-- ==== Sys2Proof/Laws/State.lean ====
section
/-! SUPPORT. What each update of the state leaves alone: one law per field for every operation that writes one field. -/

namespace Sys2Proof.Machine

/-! `State.wr`. -/

@[simp] theorem State.wr_sys (s : State) (a v : Nat) : (s.wr a v).sys = s.sys := Eq.trans rfl rfl
@[simp] theorem State.wr_time (s : State) (a v : Nat) : (s.wr a v).time = s.time := Eq.trans rfl rfl
@[simp] theorem State.wr_phase (s : State) (a v : Nat) : (s.wr a v).phase = s.phase := Eq.trans rfl rfl
@[simp] theorem State.wr_wall (s : State) (a v : Nat) : (s.wr a v).wall = s.wall := Eq.trans rfl rfl
@[simp] theorem State.wr_fe (s : State) (a v : Nat) : (s.wr a v).fe = s.fe := Eq.trans rfl rfl
@[simp] theorem State.wr_vtdc (s : State) (a v : Nat) : (s.wr a v).vtdc = s.vtdc := Eq.trans rfl rfl
@[simp] theorem State.wr_tiu (s : State) (a v : Nat) : (s.wr a v).tiu = s.tiu := Eq.trans rfl rfl
@[simp] theorem State.wr_tiles (s : State) (a v : Nat) : (s.wr a v).tiles = s.tiles := Eq.trans rfl rfl
@[simp] theorem State.wr_asm (s : State) (a v : Nat) : (s.wr a v).asm = s.asm := Eq.trans rfl rfl
@[simp] theorem State.wr_arbs (s : State) (a v : Nat) : (s.wr a v).arbs = s.arbs := Eq.trans rfl rfl
@[simp] theorem State.wr_trg (s : State) (a v : Nat) : (s.wr a v).trg = s.trg := Eq.trans rfl rfl
@[simp] theorem State.wr_buf (s : State) (a v : Nat) : (s.wr a v).buf = s.buf := Eq.trans rfl rfl
@[simp] theorem State.wr_facet (s : State) (a v : Nat) : (s.wr a v).facet = s.facet := Eq.trans rfl rfl
@[simp] theorem State.wr_lanes (s : State) (a v : Nat) : (s.wr a v).lanes = s.lanes := Eq.trans rfl rfl
@[simp] theorem State.wr_ports (s : State) (a v : Nat) : (s.wr a v).ports = s.ports := Eq.trans rfl rfl
@[simp] theorem State.wr_tally (s : State) (a v : Nat) : (s.wr a v).tally = s.tally := Eq.trans rfl rfl
@[simp] theorem State.wr_vault (s : State) (a v : Nat) : (s.wr a v).vault = s.vault := Eq.trans rfl rfl
@[simp] theorem State.wr_tree (s : State) (a v : Nat) : (s.wr a v).tree = s.tree := Eq.trans rfl rfl
@[simp] theorem State.wr_clasp (s : State) (a v : Nat) : (s.wr a v).clasp = s.clasp := Eq.trans rfl rfl
@[simp] theorem State.wr_hall (s : State) (a v : Nat) : (s.wr a v).hall = s.hall := Eq.trans rfl rfl
@[simp] theorem State.wr_mon (s : State) (a v : Nat) : (s.wr a v).mon = s.mon := Eq.trans rfl rfl
@[simp] theorem State.wr_hif (s : State) (a v : Nat) : (s.wr a v).hif = s.hif := Eq.trans rfl rfl
@[simp] theorem State.wr_bus (s : State) (a v : Nat) : (s.wr a v).bus = s.bus := Eq.trans rfl rfl
@[simp] theorem State.wr_tap (s : State) (a v : Nat) : (s.wr a v).tap = s.tap := Eq.trans rfl rfl
@[simp] theorem State.wr_fault (s : State) (a v : Nat) : (s.wr a v).fault = s.fault := Eq.trans rfl rfl
@[simp] theorem State.wr_fuse (s : State) (a v : Nat) : (s.wr a v).fuse = s.fuse := Eq.trans rfl rfl
@[simp] theorem State.wr_out (s : State) (a v : Nat) : (s.wr a v).out = s.out := Eq.trans rfl rfl
@[simp] theorem State.wr_free (s : State) (a v : Nat) : (s.wr a v).free = s.free := Eq.trans rfl rfl
@[simp] theorem State.wr_pending (s : State) (a v : Nat) : (s.wr a v).pending = s.pending := Eq.trans rfl rfl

→ What to produce: Each entry shown above must be retyped word for word.

→ Answer for this exercise:
-- ==== Sys2Proof/Laws/State.lean ====
section
/-! SUPPORT. What each update of the state leaves alone: one law per field for every operation that writes one field. -/

namespace Sys2Proof.Machine

/-! `State.wr`. -/

@[simp] theorem State.wr_sys (s : State) (a v : Nat) : (s.wr a v).sys = s.sys := Eq.trans rfl rfl
@[simp] theorem State.wr_time (s : State) (a v : Nat) : (s.wr a v).time = s.time := Eq.trans rfl rfl
@[simp] theorem State.wr_phase (s : State) (a v : Nat) : (s.wr a v).phase = s.phase := Eq.trans rfl rfl
@[simp] theorem State.wr_wall (s : State) (a v : Nat) : (s.wr a v).wall = s.wall := Eq.trans rfl rfl
@[simp] theorem State.wr_fe (s : State) (a v : Nat) : (s.wr a v).fe = s.fe := Eq.trans rfl rfl
@[simp] theorem State.wr_vtdc (s : State) (a v : Nat) : (s.wr a v).vtdc = s.vtdc := Eq.trans rfl rfl
@[simp] theorem State.wr_tiu (s : State) (a v : Nat) : (s.wr a v).tiu = s.tiu := Eq.trans rfl rfl
@[simp] theorem State.wr_tiles (s : State) (a v : Nat) : (s.wr a v).tiles = s.tiles := Eq.trans rfl rfl
@[simp] theorem State.wr_asm (s : State) (a v : Nat) : (s.wr a v).asm = s.asm := Eq.trans rfl rfl
@[simp] theorem State.wr_arbs (s : State) (a v : Nat) : (s.wr a v).arbs = s.arbs := Eq.trans rfl rfl
@[simp] theorem State.wr_trg (s : State) (a v : Nat) : (s.wr a v).trg = s.trg := Eq.trans rfl rfl
@[simp] theorem State.wr_buf (s : State) (a v : Nat) : (s.wr a v).buf = s.buf := Eq.trans rfl rfl
@[simp] theorem State.wr_facet (s : State) (a v : Nat) : (s.wr a v).facet = s.facet := Eq.trans rfl rfl
@[simp] theorem State.wr_lanes (s : State) (a v : Nat) : (s.wr a v).lanes = s.lanes := Eq.trans rfl rfl
@[simp] theorem State.wr_ports (s : State) (a v : Nat) : (s.wr a v).ports = s.ports := Eq.trans rfl rfl
@[simp] theorem State.wr_tally (s : State) (a v : Nat) : (s.wr a v).tally = s.tally := Eq.trans rfl rfl
@[simp] theorem State.wr_vault (s : State) (a v : Nat) : (s.wr a v).vault = s.vault := Eq.trans rfl rfl
@[simp] theorem State.wr_tree (s : State) (a v : Nat) : (s.wr a v).tree = s.tree := Eq.trans rfl rfl
@[simp] theorem State.wr_clasp (s : State) (a v : Nat) : (s.wr a v).clasp = s.clasp := Eq.trans rfl rfl
@[simp] theorem State.wr_hall (s : State) (a v : Nat) : (s.wr a v).hall = s.hall := Eq.trans rfl rfl
@[simp] theorem State.wr_mon (s : State) (a v : Nat) : (s.wr a v).mon = s.mon := Eq.trans rfl rfl
@[simp] theorem State.wr_hif (s : State) (a v : Nat) : (s.wr a v).hif = s.hif := Eq.trans rfl rfl
@[simp] theorem State.wr_bus (s : State) (a v : Nat) : (s.wr a v).bus = s.bus := Eq.trans rfl rfl
@[simp] theorem State.wr_tap (s : State) (a v : Nat) : (s.wr a v).tap = s.tap := Eq.trans rfl rfl
@[simp] theorem State.wr_fault (s : State) (a v : Nat) : (s.wr a v).fault = s.fault := Eq.trans rfl rfl
@[simp] theorem State.wr_fuse (s : State) (a v : Nat) : (s.wr a v).fuse = s.fuse := Eq.trans rfl rfl
@[simp] theorem State.wr_out (s : State) (a v : Nat) : (s.wr a v).out = s.out := Eq.trans rfl rfl
@[simp] theorem State.wr_free (s : State) (a v : Nat) : (s.wr a v).free = s.free := Eq.trans rfl rfl
@[simp] theorem State.wr_pending (s : State) (a v : Nat) : (s.wr a v).pending = s.pending := Eq.trans rfl rfl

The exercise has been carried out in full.